1. The preparation method of the high-temperature denitration catalyst carrier with high thermal stability is characterized by comprising the following steps: it comprises the following steps: (1) after the hydrolysis procedure of titanium dioxide production by sulfuric acid process is finished, keeping the temperature at 80-90 ℃, uniformly and slowly adding SiO₂The measured epoxy silane with the content of 3 to 13 percent is added for 30 to 70 min; (2) after the epoxy silane is added, starting steam to raise the temperature to 105-110 ℃, keeping the micro-boiling state for 15-20min, then reducing the steam flow, keeping the temperature at 80-90 ℃, and preserving the heat for 4 h; (3) washing hydrolyzed metatitanic acid with water twice, squeezing by a membrane filter press, and obtaining a filter cake with water content of about 50% after squeezing; (4) the filter cake is sent into a rotary kiln for calcination, the temperature of one zone is controlled to be 660-class 820 ℃, the negative pressure of the kiln tail is controlled to be 100-class 150Pa, and the calcination time is 4h, so that the TiO for the denitration catalyst is obtained₂A crude product; (5) pulverizing the crude product with a micro-powder mill, and controlling the particle size D50 after pulverizing<1.1，D90<2.5 packaging to obtain TiO for the denitration catalyst₂And (5) finishing.

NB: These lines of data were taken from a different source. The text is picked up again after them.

-- ==== Sys2Proof/Certificates/Slice0/Obligations.lean ====
section
/-! DEFINITION. The statements for the provers, from the numbered rules of the specification. -/

set_option Elab.async false

open Sys2Proof Sys2Proof.Machine

/-! ### The control core -/

/-- R106: what each integer function gives on operands of 32 or 64 bits. -/
def Obligations.IntegerFunctions : Prop :=
  ∀ w, w = 32 ∨ w = 64 → ∀ a b c : BitVec w, let f := fun fn => (intFn w fn a.toNat b.toNat c.toNat).map fun v => BitVec.ofNat w v
    let low := BitVec.intMin w
    f 0x00 = some (a + b) ∧ f 0x01 = some (a - b) ∧ f 0x02 = some (a * b) ∧
    f 0x03 = some (BitVec.ofInt w (a.toInt * b.toInt / 2 ^ w)) ∧ f 0x04 = some (BitVec.ofNat w (a.toNat * b.toNat / 2 ^ w)) ∧
    f 0x05 = some (a * b + c) ∧
    f 0x06 = some (if b = 0 then BitVec.allOnes w else if a = low ∧ b = BitVec.allOnes w then low else BitVec.ofInt w (a.toInt.tdiv b.toInt)) ∧
    f 0x07 = some (if b = 0 then BitVec.allOnes w else a / b) ∧
    f 0x08 = some (if b = 0 then a else if a = low ∧ b = BitVec.allOnes w then 0 else BitVec.ofInt w (a.toInt.tmod b.toInt)) ∧
    f 0x09 = some (if b = 0 then a else a % b) ∧
    f 0x0A = some (a &&& b) ∧ f 0x0B = some (a ||| b) ∧ f 0x0C = some (a ^^^ b) ∧ f 0x0D = some (a &&& ~~~b) ∧
    f 0x0E = some (a <<< (b.toNat % w)) ∧ f 0x0F = some (a >>> (b.toNat % w)) ∧
    f 0x10 = some (a.sshiftRight (b.toNat % w)) ∧
    f 0x11 = some (if a.sle b then a else b) ∧ f 0x12 = some (if a.sle b then b else a) ∧
    f 0x13 = some (if a.ule b then a else b) ∧ f 0x14 = some (if a.ule b then b else a) ∧
    f 0x15 = some (BitVec.ofNat w (if a = 0 then w else w - 1 - Nat.log2 a.toNat)) ∧
    f 0x16 = some (BitVec.ofNat w ((List.range w).countP a.getLsbD)) ∧ f 0x17 = some a.reverse ∧
    f 0x18 = some (if a = b then 1 else 0) ∧ f 0x19 = some (if a = b then 0 else 1) ∧
    f 0x1A = some (if a.slt b then 1 else 0) ∧ f 0x1B = some (if a.ult b then 1 else 0) ∧
    f 0x1C = some (if a.sle b then 1 else 0) ∧ f 0x1D = some (if a.ule b then 1 else 0) ∧
    f 0x1E = some (if c = 0 then b else a)

/-- R100, R112: every defined ALU function and every immediate row of the control core retires with its result in RD, and
changes nothing else; poison of a source passes to RD. -/
def Obligations.ControlArithmetic : Prop :=
  ∀ s site l pc s1, CcReady true s site l pc s1 →
    let x := fun r : BitVec 6 => ccReg (tileOf s1 site) r.toNat
    let retires := fun i (rd : BitVec 6) v p => ∃ t, exec i s = .next t ∧ CcRetired s1 t l site rd.toNat { val := v, poison := p } (pc + 4)
    (∀ f : CrF, ∀ v, f.fn.toNat ≤ 0x1D → f.fn.toNat ≠ 0x05 → (intArity f.fn.toNat = 1 → f.rs2 = 0) →
      intFn 64 f.fn.toNat (x f.rs1).val.toNat (x f.rs2).val.toNat 0 = some v →
      retires (.ccAlu site f) f.rd (BitVec.ofNat 64 v) ((x f.rs1).poison || (intArity f.fn.toNat == 2 && (x f.rs2).poison))) ∧
    (∀ f : CiF, let a := x f.rs1
      let k := f.imm.signExtend 64
      retires (.addi site f) f.rd (a.val + k) a.poison ∧ retires (.andi site f) f.rd (a.val &&& k) a.poison ∧
      retires (.ori site f) f.rd (a.val ||| k) a.poison ∧ retires (.xori site f) f.rd (a.val ^^^ k) a.poison ∧
      retires (.slti site f) f.rd (if a.val.slt k then 1 else 0) a.poison ∧
      retires (.sltiu site f) f.rd (if a.val.ult k then 1 else 0) a.poison ∧
      (f.imm.toNat < 64 →
        retires (.shli site f) f.rd (a.val <<< f.imm.toNat) a.poison ∧
        retires (.shri site f) f.rd (a.val >>> f.imm.toNat) a.poison ∧
        retires (.srai site f) f.rd (a.val.sshiftRight f.imm.toNat) a.poison)) ∧
    (∀ f : ClF, f.rsv = 0 → ∀ j : Nat, j < 64 → ∃ v, retires (.lim site f) f.rd v (x f.rd).poison ∧
      v.getLsbD j = if j / 16 = f.k.toNat then f.imm16.getLsbD (j % 16) else (x f.rd).val.getLsbD j)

2. High temperature denitration catalyst carrier of thermal stability, characterized by: the preparation method of the high-temperature denitration catalyst carrier with high thermal stability of claim 1.

3. High temperature denitration catalyst of thermal stability, characterized by: it comprises the high-temperature denitration catalyst with high thermal stability of claim 2.